• PROVIDED DATA:
-- ==== Sys2Proof/Machine/Operands.lean ====
section
/-! DEFINITION. The operands of commands: schemes and their constellations over any record `Num` (spec/30_encoding.md R73,
spec/41_modulator.md R120 to R123), power-of-two lengths (spec/45_polar.md R212), the `Num` inputs that must be finite
(spec/00_scope.md R18) and the draws (spec/43_awgn.md R162). -/

namespace Sys2Proof.Machine

variable {α κ : Type}

/-! ## Schemes -/

/-- A scheme code of 4 to 7, which has no constellation (R73). -/
def unknownScheme : Scheme → Bool
  | .unknown _ => true
  | .qpsk => false
  | .qam16 => false
  | .qam64 => false
  | .qam256 => false

/-- `Bps(sch)`, the bits per symbol (R123). -/
def bps : Scheme → Nat
  | .qpsk => 2
  | .qam16 => 4
  | .qam64 => 6
  | .qam256 => 8
  | .unknown _ => 2

/-- `Lv(M, 0), …, Lv(M, M−1)`, the axis table of a scheme (R122); none for an unknown one. -/
def levels (c : Config) : Scheme → List Int
  | .qpsk => c.levels2
  | .qam16 => c.levels4
  | .qam64 => c.levels8
  | .qam256 => c.levels16
  | .unknown _ => []

/-- `E`, the mean energy of the unnormalised points (R121(b)). -/
def energy : Scheme → Nat
  | .qpsk => 2
  | .qam16 => 10
  | .qam64 => 42
  | .qam256 => 170
  | .unknown _ => 1

/-- A level as a `Num`: `ofNat`, negated where it is negative (R122). -/
def levelNum (N : NumRec α) (v : Int) : α := if v < 0 then N.neg (N.ofNat v.natAbs) else N.ofNat v.natAbs

/-- The coordinates of a scheme's axis, `Lv / √E` by level index (R122). -/
def axis (N : NumRec α) (c : Config) (sch : Scheme) : List α :=
  let root := N.sqrt (N.ofNat (energy sch))
  (levels c sch).map fun v => N.div (levelNum N v) root

/-- The constellation `C[0], …, C[2^b − 1]`: index `i · M + q` has the real level `q` and the imaginary level `i` (R121(c),
R122). -/
def constellation (N : NumRec α) (c : Config) (sch : Scheme) : List (SymOf α) :=
  let ax := axis N c sch
  ax.flatMap fun im => ax.map fun re => ⟨re, im⟩

/-- The point `C[idx]`; the origin beyond the last index (log entry 20). -/
def pointAt (N : NumRec α) (pts : List (SymOf α)) (idx : Nat) : SymOf α := pts.getD idx ⟨N.zero, N.zero⟩

/-! ## Lengths -/

/-- `N ≠ 0` and `N` is a power of two, tested as R212 tests it. -/
def isPow2 (n : Nat) : Bool := decide (n ≠ 0) && decide (n &&& (n - 1) = 0)

/-! ## `Num` inputs and free values (R18) -/

/-- The `Num`s of a symbol sequence. -/
def symNums (xs : List (SymOf α)) : List α := xs.flatMap fun x => [x.re, x.im]

/-- What a command writes as its `j`-th `Num`: the computed value where every `Num` input is finite, else a free one. -/
def State.orFree (s : State α κ) (M : NumSystem α κ) (ok : Bool) (j : Nat) (x : α) : α :=
  if ok then x else M.freeNum s.freeCtr j

/-- The same for a sequence of values. -/
def State.orFreeVals (s : State α κ) (M : NumSystem α κ) (ok : Bool) (xs : List α) : List α :=
  xs.mapIdx fun j x => s.orFree M ok j x

/-- The same for a sequence of symbols. -/
def State.orFreeSyms (s : State α κ) (M : NumSystem α κ) (ok : Bool) (xs : List (SymOf α)) : List (SymOf α) :=
  xs.mapIdx fun j x => ⟨s.orFree M ok (2 * j) x.re, s.orFree M ok (2 * j + 1) x.im⟩

/-- `Draw(j)`: the `j`-th draw handed to this command; an open value where none was (R162). -/
def State.draw (s : State α κ) (M : NumSystem α κ) (j : Nat) : α := s.draws.getD j (M.freeDraw s.freeCtr j)

end Sys2Proof.Machine
end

• PROBLEM DETAILS:
The task requires each record above to be restated exactly.

• COMPLETED TASK:
-- ==== Sys2Proof/Machine/Operands.lean ====
section
/-! DEFINITION. The operands of commands: schemes and their constellations over any record `Num` (spec/30_encoding.md R73,
spec/41_modulator.md R120 to R123), power-of-two lengths (spec/45_polar.md R212), the `Num` inputs that must be finite
(spec/00_scope.md R18) and the draws (spec/43_awgn.md R162). -/

namespace Sys2Proof.Machine

variable {α κ : Type}

/-! ## Schemes -/

/-- A scheme code of 4 to 7, which has no constellation (R73). -/
def unknownScheme : Scheme → Bool
  | .unknown _ => true
  | .qpsk => false
  | .qam16 => false
  | .qam64 => false
  | .qam256 => false

/-- `Bps(sch)`, the bits per symbol (R123). -/
def bps : Scheme → Nat
  | .qpsk => 2
  | .qam16 => 4
  | .qam64 => 6
  | .qam256 => 8
  | .unknown _ => 2

/-- `Lv(M, 0), …, Lv(M, M−1)`, the axis table of a scheme (R122); none for an unknown one. -/
def levels (c : Config) : Scheme → List Int
  | .qpsk => c.levels2
  | .qam16 => c.levels4
  | .qam64 => c.levels8
  | .qam256 => c.levels16
  | .unknown _ => []

/-- `E`, the mean energy of the unnormalised points (R121(b)). -/
def energy : Scheme → Nat
  | .qpsk => 2
  | .qam16 => 10
  | .qam64 => 42
  | .qam256 => 170
  | .unknown _ => 1

/-- A level as a `Num`: `ofNat`, negated where it is negative (R122). -/
def levelNum (N : NumRec α) (v : Int) : α := if v < 0 then N.neg (N.ofNat v.natAbs) else N.ofNat v.natAbs

/-- The coordinates of a scheme's axis, `Lv / √E` by level index (R122). -/
def axis (N : NumRec α) (c : Config) (sch : Scheme) : List α :=
  let root := N.sqrt (N.ofNat (energy sch))
  (levels c sch).map fun v => N.div (levelNum N v) root

/-- The constellation `C[0], …, C[2^b − 1]`: index `i · M + q` has the real level `q` and the imaginary level `i` (R121(c),
R122). -/
def constellation (N : NumRec α) (c : Config) (sch : Scheme) : List (SymOf α) :=
  let ax := axis N c sch
  ax.flatMap fun im => ax.map fun re => ⟨re, im⟩

/-- The point `C[idx]`; the origin beyond the last index (log entry 20). -/
def pointAt (N : NumRec α) (pts : List (SymOf α)) (idx : Nat) : SymOf α := pts.getD idx ⟨N.zero, N.zero⟩

/-! ## Lengths -/

/-- `N ≠ 0` and `N` is a power of two, tested as R212 tests it. -/
def isPow2 (n : Nat) : Bool := decide (n ≠ 0) && decide (n &&& (n - 1) = 0)

/-! ## `Num` inputs and free values (R18) -/

/-- The `Num`s of a symbol sequence. -/
def symNums (xs : List (SymOf α)) : List α := xs.flatMap fun x => [x.re, x.im]

/-- What a command writes as its `j`-th `Num`: the computed value where every `Num` input is finite, else a free one. -/
def State.orFree (s : State α κ) (M : NumSystem α κ) (ok : Bool) (j : Nat) (x : α) : α :=
  if ok then x else M.freeNum s.freeCtr j

/-- The same for a sequence of values. -/
def State.orFreeVals (s : State α κ) (M : NumSystem α κ) (ok : Bool) (xs : List α) : List α :=
  xs.mapIdx fun j x => s.orFree M ok j x

/-- The same for a sequence of symbols. -/
def State.orFreeSyms (s : State α κ) (M : NumSystem α κ) (ok : Bool) (xs : List (SymOf α)) : List (SymOf α) :=
  xs.mapIdx fun j x => ⟨s.orFree M ok (2 * j) x.re, s.orFree M ok (2 * j + 1) x.im⟩

/-- `Draw(j)`: the `j`-th draw handed to this command; an open value where none was (R162). -/
def State.draw (s : State α κ) (M : NumSystem α κ) (j : Nat) : α := s.draws.getD j (M.freeDraw s.freeCtr j)

end Sys2Proof.Machine
end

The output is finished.